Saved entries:
=== Section Start ===

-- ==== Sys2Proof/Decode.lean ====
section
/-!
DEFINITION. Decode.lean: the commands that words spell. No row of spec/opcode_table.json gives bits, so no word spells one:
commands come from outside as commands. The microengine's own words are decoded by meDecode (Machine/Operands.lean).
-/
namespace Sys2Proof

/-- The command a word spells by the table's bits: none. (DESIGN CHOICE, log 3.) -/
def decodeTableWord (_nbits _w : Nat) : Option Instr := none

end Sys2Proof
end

=== Section End ===
=== Section Start ===

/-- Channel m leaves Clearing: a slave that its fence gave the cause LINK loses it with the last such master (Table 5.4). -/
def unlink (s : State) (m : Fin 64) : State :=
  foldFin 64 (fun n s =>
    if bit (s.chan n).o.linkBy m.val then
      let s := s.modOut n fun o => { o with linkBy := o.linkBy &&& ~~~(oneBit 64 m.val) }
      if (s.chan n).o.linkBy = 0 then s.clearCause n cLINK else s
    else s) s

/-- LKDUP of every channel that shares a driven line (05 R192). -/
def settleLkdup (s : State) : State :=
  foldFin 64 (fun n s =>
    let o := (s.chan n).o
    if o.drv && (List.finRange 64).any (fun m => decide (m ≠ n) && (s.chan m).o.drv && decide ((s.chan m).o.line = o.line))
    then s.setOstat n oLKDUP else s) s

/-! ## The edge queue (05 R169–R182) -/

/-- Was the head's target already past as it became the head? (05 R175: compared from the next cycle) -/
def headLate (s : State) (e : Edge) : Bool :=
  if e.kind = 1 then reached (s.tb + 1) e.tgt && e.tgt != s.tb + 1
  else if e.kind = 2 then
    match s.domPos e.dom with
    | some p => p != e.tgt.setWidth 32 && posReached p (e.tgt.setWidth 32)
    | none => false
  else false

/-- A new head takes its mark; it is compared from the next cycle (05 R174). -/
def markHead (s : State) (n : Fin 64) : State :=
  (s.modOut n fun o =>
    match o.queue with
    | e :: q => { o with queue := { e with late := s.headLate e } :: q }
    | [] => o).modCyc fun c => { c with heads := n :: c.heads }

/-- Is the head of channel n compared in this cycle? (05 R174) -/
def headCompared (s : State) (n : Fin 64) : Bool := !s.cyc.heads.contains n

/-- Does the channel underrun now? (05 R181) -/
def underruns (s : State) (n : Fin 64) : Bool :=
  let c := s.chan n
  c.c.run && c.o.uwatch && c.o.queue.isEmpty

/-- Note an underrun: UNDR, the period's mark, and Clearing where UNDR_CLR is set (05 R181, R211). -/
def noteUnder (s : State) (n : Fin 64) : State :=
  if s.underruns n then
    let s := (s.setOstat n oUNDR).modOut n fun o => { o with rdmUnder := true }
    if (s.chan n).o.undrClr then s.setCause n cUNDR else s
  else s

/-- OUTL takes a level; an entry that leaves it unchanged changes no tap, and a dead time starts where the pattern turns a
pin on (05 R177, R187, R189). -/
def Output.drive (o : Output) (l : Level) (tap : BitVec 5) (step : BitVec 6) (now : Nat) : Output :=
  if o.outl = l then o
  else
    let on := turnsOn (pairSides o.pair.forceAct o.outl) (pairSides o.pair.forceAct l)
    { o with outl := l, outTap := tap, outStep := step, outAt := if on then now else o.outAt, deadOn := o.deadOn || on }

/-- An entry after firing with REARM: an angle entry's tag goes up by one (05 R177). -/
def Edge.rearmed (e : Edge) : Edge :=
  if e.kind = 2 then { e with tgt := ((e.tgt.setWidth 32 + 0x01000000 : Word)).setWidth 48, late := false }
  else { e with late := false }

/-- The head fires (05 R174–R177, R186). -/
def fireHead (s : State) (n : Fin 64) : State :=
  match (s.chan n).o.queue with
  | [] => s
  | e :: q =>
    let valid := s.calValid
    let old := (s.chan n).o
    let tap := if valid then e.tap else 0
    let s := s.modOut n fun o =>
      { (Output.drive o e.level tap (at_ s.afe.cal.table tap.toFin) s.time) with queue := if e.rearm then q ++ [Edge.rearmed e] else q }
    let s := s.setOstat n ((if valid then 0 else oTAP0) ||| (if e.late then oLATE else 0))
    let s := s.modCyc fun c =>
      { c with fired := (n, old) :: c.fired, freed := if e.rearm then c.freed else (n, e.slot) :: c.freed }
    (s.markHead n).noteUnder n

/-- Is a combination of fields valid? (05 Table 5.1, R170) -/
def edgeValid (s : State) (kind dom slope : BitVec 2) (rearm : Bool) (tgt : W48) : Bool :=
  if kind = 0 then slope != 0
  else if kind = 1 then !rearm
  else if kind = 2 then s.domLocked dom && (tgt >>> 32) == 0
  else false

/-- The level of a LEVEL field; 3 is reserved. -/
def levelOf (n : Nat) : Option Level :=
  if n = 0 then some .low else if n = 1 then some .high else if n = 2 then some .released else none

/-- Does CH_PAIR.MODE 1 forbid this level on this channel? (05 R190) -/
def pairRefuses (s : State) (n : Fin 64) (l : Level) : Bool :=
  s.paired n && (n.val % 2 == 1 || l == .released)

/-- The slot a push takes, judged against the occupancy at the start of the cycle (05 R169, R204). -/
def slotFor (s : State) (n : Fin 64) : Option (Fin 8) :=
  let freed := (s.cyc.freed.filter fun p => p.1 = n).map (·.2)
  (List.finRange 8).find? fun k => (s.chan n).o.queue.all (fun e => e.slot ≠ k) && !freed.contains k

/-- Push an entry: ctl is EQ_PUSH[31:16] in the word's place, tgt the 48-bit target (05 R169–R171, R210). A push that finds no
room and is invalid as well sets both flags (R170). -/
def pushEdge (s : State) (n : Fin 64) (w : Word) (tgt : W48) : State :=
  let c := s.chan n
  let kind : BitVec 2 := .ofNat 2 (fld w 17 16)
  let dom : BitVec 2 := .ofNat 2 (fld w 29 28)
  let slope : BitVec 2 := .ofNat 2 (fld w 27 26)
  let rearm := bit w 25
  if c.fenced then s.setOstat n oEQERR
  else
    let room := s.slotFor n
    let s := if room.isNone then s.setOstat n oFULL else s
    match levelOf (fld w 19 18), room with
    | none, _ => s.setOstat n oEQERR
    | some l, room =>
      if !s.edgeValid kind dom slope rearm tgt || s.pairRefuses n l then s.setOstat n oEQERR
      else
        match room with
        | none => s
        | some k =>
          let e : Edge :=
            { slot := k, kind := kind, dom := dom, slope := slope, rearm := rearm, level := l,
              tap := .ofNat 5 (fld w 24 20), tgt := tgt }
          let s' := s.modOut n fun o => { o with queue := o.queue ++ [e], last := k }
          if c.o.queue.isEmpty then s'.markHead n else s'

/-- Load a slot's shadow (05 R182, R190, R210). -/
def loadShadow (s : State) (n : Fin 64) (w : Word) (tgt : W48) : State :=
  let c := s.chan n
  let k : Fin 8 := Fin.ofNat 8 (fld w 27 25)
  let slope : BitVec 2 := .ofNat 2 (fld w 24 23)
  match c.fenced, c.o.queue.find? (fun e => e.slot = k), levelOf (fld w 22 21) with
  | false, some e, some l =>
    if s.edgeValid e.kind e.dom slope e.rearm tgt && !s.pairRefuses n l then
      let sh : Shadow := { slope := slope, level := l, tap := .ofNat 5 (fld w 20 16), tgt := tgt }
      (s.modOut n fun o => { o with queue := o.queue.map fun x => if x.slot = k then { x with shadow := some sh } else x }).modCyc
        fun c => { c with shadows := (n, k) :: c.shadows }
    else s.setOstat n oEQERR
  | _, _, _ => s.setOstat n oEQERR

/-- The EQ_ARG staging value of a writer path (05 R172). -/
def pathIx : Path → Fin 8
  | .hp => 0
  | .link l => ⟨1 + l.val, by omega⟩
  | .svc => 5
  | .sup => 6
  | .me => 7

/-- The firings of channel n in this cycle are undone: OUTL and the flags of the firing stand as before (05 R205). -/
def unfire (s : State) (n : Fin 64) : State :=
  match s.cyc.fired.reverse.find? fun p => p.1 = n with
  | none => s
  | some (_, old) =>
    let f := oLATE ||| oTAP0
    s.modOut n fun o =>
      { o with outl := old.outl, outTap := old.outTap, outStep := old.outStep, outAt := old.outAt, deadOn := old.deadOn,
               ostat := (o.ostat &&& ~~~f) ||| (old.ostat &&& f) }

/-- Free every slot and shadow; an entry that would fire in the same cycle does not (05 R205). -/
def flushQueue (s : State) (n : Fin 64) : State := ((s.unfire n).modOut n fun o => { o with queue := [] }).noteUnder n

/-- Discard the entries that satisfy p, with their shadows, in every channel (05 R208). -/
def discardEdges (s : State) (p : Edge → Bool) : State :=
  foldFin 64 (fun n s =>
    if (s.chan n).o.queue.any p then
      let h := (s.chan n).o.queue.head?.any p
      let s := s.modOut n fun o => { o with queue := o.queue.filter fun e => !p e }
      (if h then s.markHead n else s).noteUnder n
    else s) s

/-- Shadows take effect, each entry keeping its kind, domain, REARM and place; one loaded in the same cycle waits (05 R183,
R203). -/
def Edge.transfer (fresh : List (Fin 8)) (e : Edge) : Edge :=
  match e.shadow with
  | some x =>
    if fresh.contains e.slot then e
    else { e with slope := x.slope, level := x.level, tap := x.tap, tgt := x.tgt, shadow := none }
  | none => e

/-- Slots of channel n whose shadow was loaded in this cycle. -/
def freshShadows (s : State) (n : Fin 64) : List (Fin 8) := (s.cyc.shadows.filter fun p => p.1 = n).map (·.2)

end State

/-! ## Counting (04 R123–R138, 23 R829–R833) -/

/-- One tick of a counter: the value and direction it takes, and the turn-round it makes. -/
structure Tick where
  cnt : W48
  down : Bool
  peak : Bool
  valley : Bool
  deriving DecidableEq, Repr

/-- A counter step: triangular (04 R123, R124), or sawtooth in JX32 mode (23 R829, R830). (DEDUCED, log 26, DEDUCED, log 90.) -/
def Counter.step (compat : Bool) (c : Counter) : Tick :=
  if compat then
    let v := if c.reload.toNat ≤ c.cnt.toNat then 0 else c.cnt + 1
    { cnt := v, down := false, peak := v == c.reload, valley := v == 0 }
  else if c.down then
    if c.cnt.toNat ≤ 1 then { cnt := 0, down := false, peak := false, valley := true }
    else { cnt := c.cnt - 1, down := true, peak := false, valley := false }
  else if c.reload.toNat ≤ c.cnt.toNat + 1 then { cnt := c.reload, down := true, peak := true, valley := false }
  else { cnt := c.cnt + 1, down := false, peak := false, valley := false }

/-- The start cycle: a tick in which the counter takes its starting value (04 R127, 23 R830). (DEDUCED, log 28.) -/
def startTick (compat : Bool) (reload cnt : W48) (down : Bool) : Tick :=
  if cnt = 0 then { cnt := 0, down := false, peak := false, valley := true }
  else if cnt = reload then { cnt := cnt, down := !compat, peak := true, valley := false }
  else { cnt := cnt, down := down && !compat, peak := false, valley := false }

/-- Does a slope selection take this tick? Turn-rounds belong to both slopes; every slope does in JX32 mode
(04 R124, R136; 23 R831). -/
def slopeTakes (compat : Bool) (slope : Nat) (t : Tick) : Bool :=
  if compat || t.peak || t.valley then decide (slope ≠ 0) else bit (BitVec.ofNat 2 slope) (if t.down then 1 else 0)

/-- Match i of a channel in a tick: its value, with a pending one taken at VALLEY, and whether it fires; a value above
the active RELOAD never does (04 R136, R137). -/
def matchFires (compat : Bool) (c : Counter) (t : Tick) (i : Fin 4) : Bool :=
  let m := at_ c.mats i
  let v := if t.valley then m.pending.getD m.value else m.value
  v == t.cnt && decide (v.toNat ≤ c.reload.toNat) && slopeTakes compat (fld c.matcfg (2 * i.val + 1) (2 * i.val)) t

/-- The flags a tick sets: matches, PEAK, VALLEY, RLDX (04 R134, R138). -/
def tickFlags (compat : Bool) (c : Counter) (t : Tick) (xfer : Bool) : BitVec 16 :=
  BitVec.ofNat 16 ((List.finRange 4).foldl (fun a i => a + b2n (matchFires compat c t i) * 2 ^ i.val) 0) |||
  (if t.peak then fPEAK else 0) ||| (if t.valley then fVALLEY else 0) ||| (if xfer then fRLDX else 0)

=== Section End ===

About this task: For this exercise, gather every line of the data that contains the word "outTap".

Answer to this problem:
    { o with outl := l, outTap := tap, outStep := step, outAt := if on then now else o.outAt, deadOn := o.deadOn || on }
      { o with outl := old.outl, outTap := old.outTap, outStep := old.outStep, outAt := old.outAt, deadOn := old.deadOn,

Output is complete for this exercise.